What the task requires:
What lines below include the word "noAnswer"? Copy each one.

Supplied data:
/-- An accepted SAVE answers ACCEPTED, holds the image and the version as they stand, in stage WRITING, and changes
nothing else. At SAVE_WRITING_END the memory reads as the image from address 0 on and as before beyond it, and the
stage becomes VERIFYING. A SAVE ends DONE after agreement, FAILED_MISMATCH after a mismatch, FAILED_NO_ANSWER when
the memory does not answer in either stage: the record is renewed, a failure is counted, the requester gets a
COMPLETION unless it is orphaned, STORE is set for all masters, and nothing else changes but COUNTERS for a failure
counted or a notice lost (R187, R193, R205, R206). The bytes of the memory after a mismatch and after a SAVE cut off
are the model's choice (log entry 6). -/
def Obligations.SaveStoresTheImageAndReports : Prop :=
  (∀ (s : State) (m : Master) (tag : Byte), s.ready m → m ≠ .mp → (s.take m).cs.stage = .idle →
    ∃ t, exec (.save m tag []) s = .next t ∧
      t.cs = { (s.take m).cs with
        stage := .writing, requester := some { master := m, tag := tag, orphaned := false }
        writing := imageOf (s.take m).cs.settings (s.take m).cs.version (s.take m).cs.directory (s.take m).sp.table
        writingVersion := (s.take m).cs.version } ∧
      OnlyQueues m (.accepted tag) (s.take m) { t with cs := (s.take m).cs }) ∧
  (∀ s : State, s.cs.stage = .writing → s.cs.memory.wf = true → s.cs.writing.length ≤ memorySize →
    ∃ t, exec .saveWritingEnd s = .next t ∧
      t.cs.memory.readRun 0 s.cs.writing.length = s.cs.writing ∧
      (∀ a, s.cs.writing.length ≤ a → t.cs.memory.read a = s.cs.memory.read a) ∧
      t.cs.stage = .verifying ∧
      { t with cs := { t.cs with stage := s.cs.stage, memory := s.cs.memory } } = s) ∧
  ∀ (s : State) (outcome : SaveOutcome) (result : SaveResult),
    (outcome = .agrees ∧ s.cs.stage = .verifying ∧ result = .done) ∨
      (outcome = .differs ∧ s.cs.stage = .verifying ∧ result = .failedMismatch) ∨
      ((∃ k, outcome = .noAnswer k) ∧ s.cs.stage ≠ .idle ∧ result = .failedNoAnswer) →
    ∃ t, exec (.saveEnd outcome) s = .next t ∧
      t.cs = { s.cs with
        stage := .idle, lastResult := result, lastEnd := some (s.time, s.cs.writingVersion), requester := none
        writing := [], writingVersion := 0
        saveFails := if result = .done then s.cs.saveFails else advanced s.cs.saveFails 1
        memory := match outcome with
          | .noAnswer k =>
            if s.cs.stage = .writing then Memory.writeRun 0 (s.cs.writing.take k) s.cs.memory else s.cs.memory
          | _ => s.cs.memory } ∧
      Tells ([.store] ++ flagIf (result ≠ .done ∧ s.cs.saveFails < 255) .counters)
        (fun k => match s.cs.requester with
          | some x => if x.master = k ∧ x.orphaned = false then
              [.completion x.tag (.save result s.cs.writingVersion)] else []
          | none => []) s t ∧
      { t with cs := s.cs, lif := s.lif } = s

Answer to the problem:
      ((∃ k, outcome = .noAnswer k) ∧ s.cs.stage ≠ .idle ∧ result = .failedNoAnswer) →
          | .noAnswer k =>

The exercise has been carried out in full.